### PROBLEM STATEMENT
Beginning with the first line and ending with the one containing "its direction. -/", copy the lines of the listing below exactly; omit everything else.

### INPUT RECORDS

------------------------------------

-- ==== Sys2Proof/Machine/Macsec.lean ====
section
/-! DEFINITION. MACsec on the Ethernet ports: protection of transmitted frames and validation of received ones
(R449–R451). Frames are given without their FCS. The SecTAG and its sequence numbers follow IEEE 802.1AE-2018. -/

namespace Sys2Proof.Machine

/-- A port's traffic passes the pool (ETH_CFG.MACSEC). -/
def State.msecOn (s : State) (p : Nat) : Bool := decide (p < 24) && s.flag (ETH_CFG_MACSEC p)

/-- A frame that bypasses MACsec in both directions (R450). -/
def State.msecBypass (s : State) (i : Nat) (b : List Byte) : Bool :=
  let ty := be16 b 12
  ty == 0x888E || (ty == 0x88F7 && s.flag (CPH_MSEC_CFG_PTP_CLEAR i))

/-- An XPN suite, and one of 256-bit keys. -/
def State.msecXpn (s : State) (i : Nat) : Bool := bitOf (s.fld (CPH_MSEC_CFG_SUITE i)) 1
def State.msecAlg (s : State) (i : Nat) : Nat := if bitOf (s.fld (CPH_MSEC_CFG_SUITE i)) 0 then algAES256 else algAES128

/-- PN of an SA. -/
def State.msecPn (s : State) (i a : Nat) : Nat :=
  if s.msecXpn i then s.fld64 (CPH_MSEC_SA_PN_LO_PN i a) (CPH_MSEC_SA_PN_HI_PN i a) else s.fld (CPH_MSEC_SA_PN_LO_PN i a)
def State.msecSetPn (s : State) (i a n : Nat) : State :=
  if s.msecXpn i then s.put64 (CPH_MSEC_SA_PN_LO_PN i a) (CPH_MSEC_SA_PN_HI_PN i a) n else s.put (CPH_MSEC_SA_PN_LO_PN i a) n

/-- The key of a usable SA: VALID, its slot firmware's, with the usage of its direction. -/
def State.msecKey (s : State) (i a : Nat) : Option (List Byte) :=
  let n := s.fld (CPH_MSEC_SA_CTL_SLOT i a)
  match s.keyLoad ownFIRMWARE n with
  | .ok (k, _, _) =>
    if s.flag (CPH_MSEC_SA_CTL_VALID i a) ∧ (s.loadSlot n).owner = ownFIRMWARE ∧ k.alg = s.msecAlg i ∧
        bitOf k.usage (if a < 4 then 0 else 1) then some k.key else none
  | .error _ => none

/-- A frame without a usable SA key: an orphaned one is counted. -/
def State.msecNoKey (s : State) (i a : Nat) : State :=
  if s.flag (CPH_MSEC_SA_CTL_VALID i a) then s.noteOrphan ownFIRMWARE (s.fld (CPH_MSEC_SA_CTL_SLOT i a)) else s

/-- The engine and the GHASH unit that serve a frame take the key of its SA (R440). -/
def State.msecEngine (s : State) (i a : Nat) (key : List Byte) : State :=
  let n := s.fld (CPH_MSEC_SA_CTL_SLOT i a)
  let x := s.loadSlot n
  s.engineKeep s.cphFree s.ghashFree n x.gen x.version key

/-- SCI of the port's transmit channel, byte 0 first. -/
def State.msecSci (s : State) (i : Nat) : List Byte :=
  leBytes 8 (s.fld64 (CPH_MSEC_SCI_LO_SCI i) (CPH_MSEC_SCI_HI_SCI i))

/-- The IV of a frame: SCI and PN, or SSCI and PN under the SALT. -/
def State.msecIv (s : State) (i a : Nat) (sci : List Byte) (pn : Nat) : List Byte :=
  if s.msecXpn i then
    let salt := ((List.range 3).map (fun k => leBytes 4 (s.fld (CPH_MSEC_SA_SALT_VAL i a k)))).flatten
    ((beBytes 4 (s.fld (CPH_MSEC_SA_SSCI_VAL i a)) ++ beBytes 8 pn).zip salt).map (fun e => e.1 ^^^ e.2)
  else sci ++ beBytes 4 pn

/-- AES-GCM over one frame: the output and the ICV. -/
def msecGcm (key iv aad data : List Byte) (dec : Bool) : List Byte × List Byte :=
  let out := cryptoBytes .gcm [key, iv ++ beBytes 4 2, data] data.length
  let acc := cryptoBytes .ghash [key, List.replicate 16 0, aad, if dec then data else out] 16
  (out, cryptoBytes .gcmTag [key, iv, acc, leBytes 8 aad.length, leBytes 8 data.length] 16)

/-- A SecTAG with explicit SCI. -/
def secTag (enc : Bool) (an userLen pn : Nat) (sci : List Byte) : List Byte :=
  [0x88, 0xE5, BitVec.ofNat 8 (0x20 + (if enc then 0x0C else 0) + an),
    BitVec.ofNat 8 (if userLen < 48 then userLen else 0)] ++ beBytes 4 pn ++ sci

/-- A transmitted frame protected, or dropped (R450, R451). -/
def State.msecProtect (s : State) (i : Nat) (b : List Byte) : State × Option (List Byte) :=
  if s.msecBypass i b then (s, some b)
  else if s.flag CPH_ALARM_REFUSING then (s, none)
  else
    let a := s.fld (CPH_MSEC_CFG_TX_AN i)
    match s.msecKey i a with
    | none => (s.msecNoKey i a, none)
    | some key =>
      let pn := s.msecPn i a
      let top := if s.msecXpn i then 2 ^ 64 - 1 else 2 ^ 32 - 1
      let warn := (if s.msecXpn i then (2 ^ 32 - 1) * 2 ^ 32 else 0) + s.fld (CPH_MSEC_SA_PN_WARN_VAL i a)
      if top ≤ pn then ((s.inc (CPH_MSEC_TX_PN_EXHAUST_CNT_VAL i)).setFlag CPH_EVT_PN_EXHAUST, none)
      else
        let s1 := (s.msecEngine i a key).msecSetPn i a (pn + 1)
        let s2 := if pn = warn then s1.setFlag CPH_EVT_PN_WARN else s1
        let enc := s.flag (CPH_MSEC_CFG_ENCRYPT i)
        let user := b.drop 12
        let sci := s.msecSci i
        let tag := secTag enc a user.length pn sci
        let iv := s.msecIv i a sci pn
        let aad := b.take 12 ++ tag
        if enc then
          let g := msecGcm key iv aad user false
          (s2, some (aad ++ g.1 ++ g.2))
        else
          let g := msecGcm key iv (aad ++ user) [] false
          (s2, some (aad ++ user ++ g.2))

/-- The packet number of a received frame: the XPN suites recover its high half from the lowest acceptable PN. -/
def State.msecRxPn (s : State) (i a pn32 : Nat) : Nat :=
  let low := s.msecPn i a
  if s.msecXpn i then
    let hi := low / 2 ^ 32
    let lo := low % 2 ^ 32
    (if pn32 < 2 ^ 31 ∧ 2 ^ 31 ≤ lo then hi + 1 else hi) * 2 ^ 32 + pn32
  else pn32

/-- A received frame validated: its clear bytes, or dropped and counted (R450). -/
def State.msecValidate (s : State) (i : Nat) (b : List Byte) : State × Option (List Byte) :=
  if s.msecBypass i b then (s, some b)
  else if s.flag CPH_ALARM_REFUSING then (s, none)
  else
    let tci := byteAt b 14
    if be16 b 12 ≠ 0x88E5 ∨ bitOf tci 7 then (s.inc (CPH_MSEC_RX_UNTAGGED_CNT_VAL i), none)
    else
      let a := 4 + tci % 4
      match s.msecKey i a with
      | none => ((s.msecNoKey i a).inc (CPH_MSEC_RX_NOSA_CNT_VAL i), none)
      | some key =>
        let e := s.msecEngine i a key
        let sc := bitOf tci 5
        let hl := if sc then 28 else 20
        let sci := if sc then slice b 20 8 else slice b 6 6 ++ [0, 1]
        let sl := byteAt b 15 % 64
        let n := if sl ≠ 0 then sl else b.length - hl - 16
        let user := slice b hl n
        let icv := slice b (hl + n) 16
        let pn := s.msecRxPn i a (beNat (slice b 16 4))
        let iv := s.msecIv i a sci pn
        let enc := bitOf tci 3
        let aad := b.take hl
        let g := if enc then msecGcm key iv aad user true else msecGcm key iv (aad ++ user) [] true
        if b.length < hl + n + 16 ∨ icv ≠ g.2 then (e.inc (CPH_MSEC_RX_ICV_CNT_VAL i), none)
        else
          let low := s.msecPn i a
          if pn < low then (e.inc (CPH_MSEC_RX_LATE_CNT_VAL i), none)
          else
            (e.msecSetPn i a (max low (pn + 1 - s.fld (CPH_MSEC_CFG_WINDOW i))),
              some (b.take 12 ++ (if enc then g.1 else user)))

end Sys2Proof.Machine
end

------------------------------------

### EXERCISE SOLUTION
-- ==== Sys2Proof/Machine/Macsec.lean ====
section
/-! DEFINITION. MACsec on the Ethernet ports: protection of transmitted frames and validation of received ones
(R449–R451). Frames are given without their FCS. The SecTAG and its sequence numbers follow IEEE 802.1AE-2018. -/

namespace Sys2Proof.Machine

/-- A port's traffic passes the pool (ETH_CFG.MACSEC). -/
def State.msecOn (s : State) (p : Nat) : Bool := decide (p < 24) && s.flag (ETH_CFG_MACSEC p)

/-- A frame that bypasses MACsec in both directions (R450). -/
def State.msecBypass (s : State) (i : Nat) (b : List Byte) : Bool :=
  let ty := be16 b 12
  ty == 0x888E || (ty == 0x88F7 && s.flag (CPH_MSEC_CFG_PTP_CLEAR i))

/-- An XPN suite, and one of 256-bit keys. -/
def State.msecXpn (s : State) (i : Nat) : Bool := bitOf (s.fld (CPH_MSEC_CFG_SUITE i)) 1
def State.msecAlg (s : State) (i : Nat) : Nat := if bitOf (s.fld (CPH_MSEC_CFG_SUITE i)) 0 then algAES256 else algAES128

/-- PN of an SA. -/
def State.msecPn (s : State) (i a : Nat) : Nat :=
  if s.msecXpn i then s.fld64 (CPH_MSEC_SA_PN_LO_PN i a) (CPH_MSEC_SA_PN_HI_PN i a) else s.fld (CPH_MSEC_SA_PN_LO_PN i a)
def State.msecSetPn (s : State) (i a n : Nat) : State :=
  if s.msecXpn i then s.put64 (CPH_MSEC_SA_PN_LO_PN i a) (CPH_MSEC_SA_PN_HI_PN i a) n else s.put (CPH_MSEC_SA_PN_LO_PN i a) n

/-- The key of a usable SA: VALID, its slot firmware's, with the usage of its direction. -/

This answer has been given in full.